Modern biomedical datasets are increasingly high dimensional and exhibit complex correlation structures. Generalized Linear Mixed Models (GLMMs) have long been employed to account for such dependencies. However, proper specification of the fixed and random effects in GLMMs is increasingly difficult in high dimensions, and computational complexity grows with increasing dimension of the random effects. We present a novel reformulation of the GLMM using a factor model decomposition of the random effects, enabling scalable computation of GLMMs in high dimensions by reducing the latent space from a large number of random effects to a smaller set of latent factors. We also extend our prior work to estimate model parameters using a modified Monte Carlo Expectation Conditional Minimization algorithm, allowing us to perform variable selection on both the fixed and random effects simultaneously. We show through simulation that through this factor model decomposition, our method can fit high dimensional penalized GLMMs faster than comparable methods and more easily scale to larger dimensions not previously seen in existing approaches.

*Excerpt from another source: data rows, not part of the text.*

-- ==== Sys2Proof/Machine/Management.lean ====
section
/-! DEFINITION. The frames of the management port as commands: each row is the performance of its frame (R185, log 7). -/

namespace Sys2Proof.Machine

/-! ## Frames that read -/

/-- IDENTIFY (R190). -/
def execIdentify (s : State) : Host.Outcome State Fault Refusal :=
  .next (receive .identify s)

/-- READ_FIELD (R191). -/
def execReadField (space index word : Byte) (s : State) : Host.Outcome State Fault Refusal :=
  .next (receive (.readField space index word) s)

/-- SUMMARY (R196). -/
def execSummary (s : State) : Host.Outcome State Fault Refusal :=
  .next (receive .summary s)

/-! ## Frames that write: WRITE FIELD at the word the row names -/

/-- WRITE_FIELD (R192): any space, index and word. -/
def execWriteField (space index word : Byte) (value : Word) (s : State) : Host.Outcome State Fault Refusal :=
  .next (receive (.writeField space index word value) s)

/-- PRESCALE: DEVICE word 0 (R65). -/
def execPrescale (value : Word) (s : State) : Host.Outcome State Fault Refusal :=
  .next (receive (.writeField 0x00#8 0x00#8 0x00#8 value) s)

/-- RESPONSE_TIMEOUT: DEVICE word 1 (R137). -/
def execResponseTimeout (value : Word) (s : State) : Host.Outcome State Fault Refusal :=
  .next (receive (.writeField 0x00#8 0x00#8 0x01#8 value) s)

/-- DEFAULT_TARGET: DEVICE word 2 (R35). -/
def execDefaultTarget (value : Word) (s : State) : Host.Outcome State Fault Refusal :=
  .next (receive (.writeField 0x00#8 0x00#8 0x02#8 value) s)

/-- MARKERS: DEVICE word 3 (R160). -/
def execMarkers (value : Word) (s : State) : Host.Outcome State Fault Refusal :=
  .next (receive (.writeField 0x00#8 0x00#8 0x03#8 value) s)

/-- DEVICE_MASK: DEVICE word 5 (R170). -/
def execDeviceMask (value : Word) (s : State) : Host.Outcome State Fault Refusal :=
  .next (receive (.writeField 0x00#8 0x00#8 0x05#8 value) s)

/-- SETUP: REGULATOR word 0 (R55). -/
def execSetup (index : Byte) (value : Word) (s : State) : Host.Outcome State Fault Refusal :=
  .next (receive (.writeField 0x01#8 index 0x00#8 value) s)

/-- TRIGGERS: REGULATOR word 1 (R56). -/
def execTriggers (index : Byte) (value : Word) (s : State) : Host.Outcome State Fault Refusal :=
  .next (receive (.writeField 0x01#8 index 0x01#8 value) s)

/-- The word number of an active profile word (R38). -/
def activeWord : ProfileWord → Byte
  | .timing => 0x02#8
  | .budget => 0x03#8

/-- ACTIVE_PROFILE: REGULATOR words 2 and 3 (R57). -/
def execActiveProfile (index : Byte) (which : ProfileWord) (value : Word) (s : State) : Host.Outcome State Fault Refusal :=
  .next (receive (.writeField 0x01#8 index (activeWord which) value) s)

/-- The word number of a standby profile word (R38). -/
def standbyWord : ProfileWord → Byte
  | .timing => 0x04#8
  | .budget => 0x05#8

/-- STANDBY_PROFILE: REGULATOR words 4 and 5 (R58). -/
def execStandbyProfile (index : Byte) (which : ProfileWord) (value : Word) (s : State) : Host.Outcome State Fault Refusal :=
  .next (receive (.writeField 0x01#8 index (standbyWord which) value) s)

/-- CAUSE_MASK: REGULATOR word 13 (R59). -/
def execCauseMask (index : Byte) (value : Word) (s : State) : Host.Outcome State Fault Refusal :=
  .next (receive (.writeField 0x01#8 index 0x0D#8 value) s)

/-- MAP_WORD_0: MAP word 0 (R33, R34). -/
def execMapWord0 (index : Byte) (value : Word) (s : State) : Host.Outcome State Fault Refusal :=
  .next (receive (.writeField 0x02#8 index 0x00#8 value) s)

/-- The word number of a bound of a map entry (R24). -/
def boundWord : BoundWord → Byte
  | .base => 0x01#8
  | .limit => 0x02#8

/-- BASE_LIMIT: MAP words 1 and 2 (R32). -/
def execBaseLimit (index : Byte) (which : BoundWord) (value : Word) (s : State) : Host.Outcome State Fault Refusal :=
  .next (receive (.writeField 0x02#8 index (boundWord which) value) s)

/-! ## Frames that command -/

/-- ENABLE at the regulators of a mask (R44, R193). -/
def execEnable (mask : BitVec 16) (s : State) : Host.Outcome State Fault Refusal :=
  .next (receive (.regulatorCommand (kindCode .enable) mask) s)

/-- DISABLE at the regulators of a mask (R51, R193). -/
def execDisable (mask : BitVec 16) (s : State) : Host.Outcome State Fault Refusal :=
  .next (receive (.regulatorCommand (kindCode .disable) mask) s)

/-- START at the regulators of a mask (R45, R193). -/
def execStart (mask : BitVec 16) (s : State) : Host.Outcome State Fault Refusal :=
  .next (receive (.regulatorCommand (kindCode .start) mask) s)

/-- HALT at the regulators of a mask (R46, R193). -/
def execHalt (mask : BitVec 16) (s : State) : Host.Outcome State Fault Refusal :=
  .next (receive (.regulatorCommand (kindCode .halt) mask) s)

/-- RESTART at the regulators of a mask (R47, R193). -/
def execRestart (mask : BitVec 16) (s : State) : Host.Outcome State Fault Refusal :=
  .next (receive (.regulatorCommand (kindCode .restart) mask) s)

/-- SAMPLE at the regulators of a mask (R49, R193). -/
def execSample (mask : BitVec 16) (s : State) : Host.Outcome State Fault Refusal :=
  .next (receive (.regulatorCommand (kindCode .sample) mask) s)

/-- EXCHANGE at the regulators of a mask (R50, R193). -/
def execExchange (mask : BitVec 16) (s : State) : Host.Outcome State Fault Refusal :=
  .next (receive (.regulatorCommand (kindCode .exchange) mask) s)

/-- REGULATOR_COMMAND with any kind byte: one that names no command gives RANGE (R193). -/
def execRegulatorCommand (kind : Byte) (mask : BitVec 16) (s : State) : Host.Outcome State Fault Refusal :=
  .next (receive (.regulatorCommand kind mask) s)

/-- CLEAR_CAUSES (R173, R194). -/
def execClearCauses (target causeSet : Byte) (s : State) : Host.Outcome State Fault Refusal :=
  .next (receive (.clearCauses target causeSet) s)

/-- TAKE_DENIAL (R179, R195). -/
def execTakeDenial (s : State) : Host.Outcome State Fault Refusal :=
  .next (receive .takeDenial s)

/-- FULL_RESET (R197, R198). -/
def execFullReset (s : State) : Host.Outcome State Fault Refusal :=
  .next (receive .fullReset s)


end Sys2Proof.Machine
end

翻译：现代生物医学数据集日益呈现高维特性，并展现出复杂的相关结构。广义线性混合模型（GLMM）长期以来被用于解释此类依赖关系。然而，在高维场景下，GLMM中固定效应与随机效应的合理设定愈发困难，且计算复杂度随随机效应维度的增加而增长。我们提出了一种新的GLMM重构方法，通过随机效应的因子模型分解，将潜在空间从大量随机效应压缩至较少的潜在因子，从而支持高维GLMM的可扩展计算。我们同时扩展了先前工作，采用改进的蒙特卡洛期望条件最小化算法估计模型参数，实现了对固定效应与随机效应的同步变量选择。模拟研究表明，通过这种因子模型分解，我们的方法能够比现有可比方法更快地拟合高维惩罚GLMM，并更易扩展到现有方法尚未涉及的高维场景。